REQUIREMENT: Extract from the entries below, exactly as given, only the lines from the line containing "reset (R152) -/" to the line containing "are taken after", both lines included.

THE DATA:
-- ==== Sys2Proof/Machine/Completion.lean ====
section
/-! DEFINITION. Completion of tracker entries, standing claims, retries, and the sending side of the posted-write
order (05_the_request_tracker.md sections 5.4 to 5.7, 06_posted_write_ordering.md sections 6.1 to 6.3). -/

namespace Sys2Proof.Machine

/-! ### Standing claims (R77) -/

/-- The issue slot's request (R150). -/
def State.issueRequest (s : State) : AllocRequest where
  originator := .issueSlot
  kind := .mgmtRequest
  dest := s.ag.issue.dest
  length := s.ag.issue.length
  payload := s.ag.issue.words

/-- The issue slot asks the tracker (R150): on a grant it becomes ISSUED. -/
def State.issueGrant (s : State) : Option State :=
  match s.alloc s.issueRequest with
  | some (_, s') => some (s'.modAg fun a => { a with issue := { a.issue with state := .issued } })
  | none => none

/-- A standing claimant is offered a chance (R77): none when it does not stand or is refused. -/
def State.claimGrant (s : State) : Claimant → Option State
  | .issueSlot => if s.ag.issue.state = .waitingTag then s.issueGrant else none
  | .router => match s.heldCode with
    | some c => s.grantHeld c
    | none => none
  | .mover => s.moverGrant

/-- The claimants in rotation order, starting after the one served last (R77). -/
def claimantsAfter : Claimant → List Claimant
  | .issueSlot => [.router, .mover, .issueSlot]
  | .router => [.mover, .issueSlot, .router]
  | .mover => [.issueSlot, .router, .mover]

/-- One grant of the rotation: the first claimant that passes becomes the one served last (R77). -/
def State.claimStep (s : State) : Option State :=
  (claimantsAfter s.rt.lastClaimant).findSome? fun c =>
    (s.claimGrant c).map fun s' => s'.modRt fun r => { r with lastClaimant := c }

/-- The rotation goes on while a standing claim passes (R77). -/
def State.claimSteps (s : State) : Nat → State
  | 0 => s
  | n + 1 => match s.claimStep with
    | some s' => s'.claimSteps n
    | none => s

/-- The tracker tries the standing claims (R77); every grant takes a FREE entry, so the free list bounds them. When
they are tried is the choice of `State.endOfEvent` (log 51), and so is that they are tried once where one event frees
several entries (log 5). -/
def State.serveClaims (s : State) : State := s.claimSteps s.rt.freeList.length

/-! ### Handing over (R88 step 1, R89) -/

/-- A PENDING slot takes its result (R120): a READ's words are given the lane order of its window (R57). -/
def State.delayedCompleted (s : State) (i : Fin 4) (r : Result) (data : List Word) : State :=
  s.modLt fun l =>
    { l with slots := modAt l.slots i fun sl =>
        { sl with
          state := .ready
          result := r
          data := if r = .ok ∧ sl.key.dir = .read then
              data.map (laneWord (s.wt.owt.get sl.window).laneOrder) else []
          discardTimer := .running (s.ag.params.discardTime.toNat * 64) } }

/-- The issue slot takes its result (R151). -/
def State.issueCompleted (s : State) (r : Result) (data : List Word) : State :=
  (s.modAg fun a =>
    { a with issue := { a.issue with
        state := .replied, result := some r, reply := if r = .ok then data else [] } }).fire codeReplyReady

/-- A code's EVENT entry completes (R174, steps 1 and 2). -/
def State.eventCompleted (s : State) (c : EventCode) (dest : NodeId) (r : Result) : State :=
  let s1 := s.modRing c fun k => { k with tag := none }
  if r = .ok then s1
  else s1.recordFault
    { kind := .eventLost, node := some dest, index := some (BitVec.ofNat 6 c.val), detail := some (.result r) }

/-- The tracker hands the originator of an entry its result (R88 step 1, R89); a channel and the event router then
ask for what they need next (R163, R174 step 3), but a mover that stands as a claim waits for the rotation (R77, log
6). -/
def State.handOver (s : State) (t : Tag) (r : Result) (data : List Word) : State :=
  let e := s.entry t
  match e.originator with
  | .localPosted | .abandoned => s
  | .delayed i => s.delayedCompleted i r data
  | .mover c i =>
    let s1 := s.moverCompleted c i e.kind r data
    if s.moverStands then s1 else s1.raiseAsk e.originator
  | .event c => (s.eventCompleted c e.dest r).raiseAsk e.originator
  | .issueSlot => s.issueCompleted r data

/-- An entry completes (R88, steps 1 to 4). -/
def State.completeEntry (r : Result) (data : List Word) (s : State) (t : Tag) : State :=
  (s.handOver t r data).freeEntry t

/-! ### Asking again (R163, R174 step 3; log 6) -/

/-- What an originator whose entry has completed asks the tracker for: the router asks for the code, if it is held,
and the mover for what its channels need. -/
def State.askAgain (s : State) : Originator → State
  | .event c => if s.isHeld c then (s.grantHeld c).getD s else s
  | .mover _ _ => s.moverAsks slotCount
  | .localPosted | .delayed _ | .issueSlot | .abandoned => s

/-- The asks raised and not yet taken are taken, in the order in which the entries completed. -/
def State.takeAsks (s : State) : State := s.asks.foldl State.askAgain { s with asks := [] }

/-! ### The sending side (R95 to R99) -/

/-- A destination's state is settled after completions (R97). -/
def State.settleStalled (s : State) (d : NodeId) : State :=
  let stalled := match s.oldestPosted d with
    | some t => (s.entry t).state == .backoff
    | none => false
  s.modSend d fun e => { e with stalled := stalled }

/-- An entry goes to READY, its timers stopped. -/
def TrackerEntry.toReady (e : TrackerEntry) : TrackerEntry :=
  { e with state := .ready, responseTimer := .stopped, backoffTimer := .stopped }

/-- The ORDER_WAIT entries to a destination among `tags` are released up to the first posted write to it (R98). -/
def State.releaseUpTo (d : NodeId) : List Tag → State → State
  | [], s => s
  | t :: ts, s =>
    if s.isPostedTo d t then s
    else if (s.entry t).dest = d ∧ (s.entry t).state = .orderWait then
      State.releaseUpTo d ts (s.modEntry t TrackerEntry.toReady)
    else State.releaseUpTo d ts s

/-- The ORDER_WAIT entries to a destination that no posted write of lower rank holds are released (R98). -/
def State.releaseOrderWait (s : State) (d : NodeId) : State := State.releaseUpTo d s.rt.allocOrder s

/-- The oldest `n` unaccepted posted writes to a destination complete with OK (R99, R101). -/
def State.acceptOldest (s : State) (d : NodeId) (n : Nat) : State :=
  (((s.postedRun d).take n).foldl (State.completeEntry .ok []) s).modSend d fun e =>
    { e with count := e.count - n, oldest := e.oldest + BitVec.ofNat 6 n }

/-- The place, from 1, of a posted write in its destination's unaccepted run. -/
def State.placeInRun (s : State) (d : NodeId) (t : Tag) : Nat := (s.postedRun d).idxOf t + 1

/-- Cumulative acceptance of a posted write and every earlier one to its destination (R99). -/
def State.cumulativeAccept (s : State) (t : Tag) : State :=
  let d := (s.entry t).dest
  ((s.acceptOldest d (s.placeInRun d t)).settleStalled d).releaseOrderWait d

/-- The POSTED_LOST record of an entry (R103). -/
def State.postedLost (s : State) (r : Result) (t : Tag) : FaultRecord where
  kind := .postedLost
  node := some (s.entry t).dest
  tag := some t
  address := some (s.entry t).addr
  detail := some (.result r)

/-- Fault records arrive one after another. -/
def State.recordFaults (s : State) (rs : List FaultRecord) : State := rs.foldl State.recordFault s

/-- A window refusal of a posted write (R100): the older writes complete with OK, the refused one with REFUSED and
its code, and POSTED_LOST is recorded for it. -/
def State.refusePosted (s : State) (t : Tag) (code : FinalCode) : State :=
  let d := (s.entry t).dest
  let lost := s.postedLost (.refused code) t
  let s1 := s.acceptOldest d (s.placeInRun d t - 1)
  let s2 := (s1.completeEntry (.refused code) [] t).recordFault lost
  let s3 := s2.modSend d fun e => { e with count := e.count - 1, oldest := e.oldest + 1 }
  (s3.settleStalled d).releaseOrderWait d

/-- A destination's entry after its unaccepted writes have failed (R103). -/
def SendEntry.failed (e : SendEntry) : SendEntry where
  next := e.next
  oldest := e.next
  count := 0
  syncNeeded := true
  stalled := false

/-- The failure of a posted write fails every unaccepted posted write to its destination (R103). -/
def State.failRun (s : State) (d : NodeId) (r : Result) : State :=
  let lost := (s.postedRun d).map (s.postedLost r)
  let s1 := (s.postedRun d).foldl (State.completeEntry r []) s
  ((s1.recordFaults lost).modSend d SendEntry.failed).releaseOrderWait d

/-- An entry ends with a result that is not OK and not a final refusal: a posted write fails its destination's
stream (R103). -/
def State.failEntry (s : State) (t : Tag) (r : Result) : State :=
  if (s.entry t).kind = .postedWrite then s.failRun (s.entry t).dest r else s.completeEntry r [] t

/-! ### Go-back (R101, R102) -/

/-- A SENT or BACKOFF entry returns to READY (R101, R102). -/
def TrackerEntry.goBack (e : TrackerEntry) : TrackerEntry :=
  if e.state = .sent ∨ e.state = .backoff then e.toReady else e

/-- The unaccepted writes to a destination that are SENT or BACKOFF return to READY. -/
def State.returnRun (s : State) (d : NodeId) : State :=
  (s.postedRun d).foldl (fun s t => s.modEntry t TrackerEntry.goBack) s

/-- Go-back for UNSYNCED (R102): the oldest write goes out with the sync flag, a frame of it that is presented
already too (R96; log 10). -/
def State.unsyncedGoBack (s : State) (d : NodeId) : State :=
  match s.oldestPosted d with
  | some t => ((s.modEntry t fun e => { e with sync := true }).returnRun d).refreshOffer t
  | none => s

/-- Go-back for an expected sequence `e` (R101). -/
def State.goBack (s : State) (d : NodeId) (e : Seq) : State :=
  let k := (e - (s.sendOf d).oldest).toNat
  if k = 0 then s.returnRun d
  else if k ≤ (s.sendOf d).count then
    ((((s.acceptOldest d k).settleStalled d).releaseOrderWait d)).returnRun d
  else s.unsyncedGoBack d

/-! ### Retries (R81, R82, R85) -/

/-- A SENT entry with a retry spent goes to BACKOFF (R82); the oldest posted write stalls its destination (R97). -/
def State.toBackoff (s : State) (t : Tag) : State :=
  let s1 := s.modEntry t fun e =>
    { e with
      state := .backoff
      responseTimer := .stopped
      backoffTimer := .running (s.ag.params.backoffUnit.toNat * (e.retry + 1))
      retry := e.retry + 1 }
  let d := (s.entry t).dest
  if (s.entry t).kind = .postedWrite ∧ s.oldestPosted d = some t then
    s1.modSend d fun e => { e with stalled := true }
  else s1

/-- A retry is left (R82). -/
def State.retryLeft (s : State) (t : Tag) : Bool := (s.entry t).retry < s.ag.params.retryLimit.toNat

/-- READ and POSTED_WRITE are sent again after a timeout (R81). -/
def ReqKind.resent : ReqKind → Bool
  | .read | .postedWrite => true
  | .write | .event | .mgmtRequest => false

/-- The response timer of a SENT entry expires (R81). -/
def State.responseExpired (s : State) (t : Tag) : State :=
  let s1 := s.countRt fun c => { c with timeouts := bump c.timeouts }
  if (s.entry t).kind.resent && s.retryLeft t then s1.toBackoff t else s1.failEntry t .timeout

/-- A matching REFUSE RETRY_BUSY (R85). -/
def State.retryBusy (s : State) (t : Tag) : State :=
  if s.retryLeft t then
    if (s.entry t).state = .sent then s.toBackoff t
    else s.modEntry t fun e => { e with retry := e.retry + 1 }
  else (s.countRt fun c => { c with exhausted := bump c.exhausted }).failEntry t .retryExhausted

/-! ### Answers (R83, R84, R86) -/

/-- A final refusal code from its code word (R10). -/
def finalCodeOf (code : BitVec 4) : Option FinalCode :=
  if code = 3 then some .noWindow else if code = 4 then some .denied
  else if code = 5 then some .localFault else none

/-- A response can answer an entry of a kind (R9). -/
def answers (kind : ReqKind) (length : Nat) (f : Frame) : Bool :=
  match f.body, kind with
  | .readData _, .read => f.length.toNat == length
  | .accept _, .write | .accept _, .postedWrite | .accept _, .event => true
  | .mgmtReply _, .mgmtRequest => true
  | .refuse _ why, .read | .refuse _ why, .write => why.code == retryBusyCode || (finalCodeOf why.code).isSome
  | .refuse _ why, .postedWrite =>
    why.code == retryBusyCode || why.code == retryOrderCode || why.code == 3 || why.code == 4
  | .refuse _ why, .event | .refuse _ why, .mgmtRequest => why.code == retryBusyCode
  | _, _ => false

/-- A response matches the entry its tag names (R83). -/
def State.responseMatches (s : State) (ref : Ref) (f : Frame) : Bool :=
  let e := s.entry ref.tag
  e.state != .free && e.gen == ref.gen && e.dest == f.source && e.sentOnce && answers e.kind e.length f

...

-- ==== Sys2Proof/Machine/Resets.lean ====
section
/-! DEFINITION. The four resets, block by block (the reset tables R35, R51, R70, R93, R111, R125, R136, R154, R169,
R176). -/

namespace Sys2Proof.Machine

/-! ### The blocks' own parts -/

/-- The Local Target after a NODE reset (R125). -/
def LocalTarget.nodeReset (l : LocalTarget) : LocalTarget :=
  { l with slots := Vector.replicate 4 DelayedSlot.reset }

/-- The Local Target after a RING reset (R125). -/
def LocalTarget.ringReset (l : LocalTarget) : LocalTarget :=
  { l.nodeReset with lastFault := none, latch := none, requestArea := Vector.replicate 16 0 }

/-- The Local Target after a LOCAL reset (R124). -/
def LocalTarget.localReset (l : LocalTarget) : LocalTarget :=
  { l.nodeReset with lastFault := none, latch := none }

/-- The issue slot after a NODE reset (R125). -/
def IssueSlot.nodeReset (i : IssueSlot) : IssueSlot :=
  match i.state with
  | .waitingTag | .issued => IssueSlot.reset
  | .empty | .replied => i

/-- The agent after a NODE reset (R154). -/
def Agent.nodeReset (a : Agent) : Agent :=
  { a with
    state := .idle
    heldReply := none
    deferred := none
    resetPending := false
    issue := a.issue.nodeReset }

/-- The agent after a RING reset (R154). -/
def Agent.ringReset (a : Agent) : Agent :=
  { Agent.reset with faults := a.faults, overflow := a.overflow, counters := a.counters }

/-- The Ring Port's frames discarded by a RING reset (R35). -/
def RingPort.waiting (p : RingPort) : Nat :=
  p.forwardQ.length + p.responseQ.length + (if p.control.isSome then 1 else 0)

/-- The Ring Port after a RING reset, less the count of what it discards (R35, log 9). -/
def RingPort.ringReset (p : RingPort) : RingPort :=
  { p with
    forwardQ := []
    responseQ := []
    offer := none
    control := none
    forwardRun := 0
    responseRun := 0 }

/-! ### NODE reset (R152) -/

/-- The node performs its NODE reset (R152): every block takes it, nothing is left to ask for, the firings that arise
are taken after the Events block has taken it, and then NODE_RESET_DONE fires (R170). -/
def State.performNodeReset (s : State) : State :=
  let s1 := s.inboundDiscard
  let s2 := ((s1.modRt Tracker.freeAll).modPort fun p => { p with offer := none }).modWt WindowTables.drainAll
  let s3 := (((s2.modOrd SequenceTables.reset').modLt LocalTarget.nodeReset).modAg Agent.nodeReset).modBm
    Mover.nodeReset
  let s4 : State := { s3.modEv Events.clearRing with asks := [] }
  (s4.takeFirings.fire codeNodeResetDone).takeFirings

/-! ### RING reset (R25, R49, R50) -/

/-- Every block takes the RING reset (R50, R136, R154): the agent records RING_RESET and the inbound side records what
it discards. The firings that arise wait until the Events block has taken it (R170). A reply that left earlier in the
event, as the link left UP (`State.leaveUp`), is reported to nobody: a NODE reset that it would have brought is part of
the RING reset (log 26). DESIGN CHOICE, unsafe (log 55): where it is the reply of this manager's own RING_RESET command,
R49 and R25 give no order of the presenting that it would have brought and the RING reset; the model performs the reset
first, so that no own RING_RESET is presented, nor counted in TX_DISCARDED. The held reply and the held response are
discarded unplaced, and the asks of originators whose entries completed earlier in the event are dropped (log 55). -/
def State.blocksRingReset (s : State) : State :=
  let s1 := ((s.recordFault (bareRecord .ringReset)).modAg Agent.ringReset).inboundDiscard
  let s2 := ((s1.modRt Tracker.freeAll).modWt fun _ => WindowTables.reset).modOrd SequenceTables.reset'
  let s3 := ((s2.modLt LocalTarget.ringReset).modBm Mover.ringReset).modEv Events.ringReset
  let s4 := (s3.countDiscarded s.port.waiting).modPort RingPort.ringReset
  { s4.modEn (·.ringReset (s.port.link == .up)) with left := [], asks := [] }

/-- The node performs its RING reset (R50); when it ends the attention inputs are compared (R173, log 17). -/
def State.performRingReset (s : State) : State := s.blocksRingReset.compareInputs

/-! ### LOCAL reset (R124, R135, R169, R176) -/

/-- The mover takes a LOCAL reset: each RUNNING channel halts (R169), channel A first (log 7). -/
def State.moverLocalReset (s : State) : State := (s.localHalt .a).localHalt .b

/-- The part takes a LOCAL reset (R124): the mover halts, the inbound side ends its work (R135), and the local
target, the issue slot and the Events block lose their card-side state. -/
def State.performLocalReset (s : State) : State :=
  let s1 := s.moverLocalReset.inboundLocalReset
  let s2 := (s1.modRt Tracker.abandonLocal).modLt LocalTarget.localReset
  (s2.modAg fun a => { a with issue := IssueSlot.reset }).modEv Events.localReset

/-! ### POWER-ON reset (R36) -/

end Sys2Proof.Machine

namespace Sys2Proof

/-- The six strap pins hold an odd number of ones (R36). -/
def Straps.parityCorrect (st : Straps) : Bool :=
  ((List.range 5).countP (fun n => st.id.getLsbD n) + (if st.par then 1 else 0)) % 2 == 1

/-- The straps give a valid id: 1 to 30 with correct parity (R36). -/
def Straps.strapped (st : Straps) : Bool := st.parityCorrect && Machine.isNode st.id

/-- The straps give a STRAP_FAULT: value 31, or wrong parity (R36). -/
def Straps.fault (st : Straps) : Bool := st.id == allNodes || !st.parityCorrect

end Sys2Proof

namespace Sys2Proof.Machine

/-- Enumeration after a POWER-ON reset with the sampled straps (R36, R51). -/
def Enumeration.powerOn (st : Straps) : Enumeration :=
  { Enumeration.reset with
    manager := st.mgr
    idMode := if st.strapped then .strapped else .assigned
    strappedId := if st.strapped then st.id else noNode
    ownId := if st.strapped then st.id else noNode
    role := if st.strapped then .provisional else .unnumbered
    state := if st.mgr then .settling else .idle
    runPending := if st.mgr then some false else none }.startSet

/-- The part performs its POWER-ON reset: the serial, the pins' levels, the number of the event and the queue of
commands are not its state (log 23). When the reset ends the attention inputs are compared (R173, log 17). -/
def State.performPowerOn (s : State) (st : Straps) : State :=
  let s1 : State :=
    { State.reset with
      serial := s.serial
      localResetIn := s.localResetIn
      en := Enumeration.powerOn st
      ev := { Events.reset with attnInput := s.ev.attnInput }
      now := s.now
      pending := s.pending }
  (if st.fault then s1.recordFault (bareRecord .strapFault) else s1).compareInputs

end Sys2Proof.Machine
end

RESULT FOR THIS TASK:
/-! ### NODE reset (R152) -/

/-- The node performs its NODE reset (R152): every block takes it, nothing is left to ask for, the firings that arise
are taken after the Events block has taken it, and then NODE_RESET_DONE fires (R170). -/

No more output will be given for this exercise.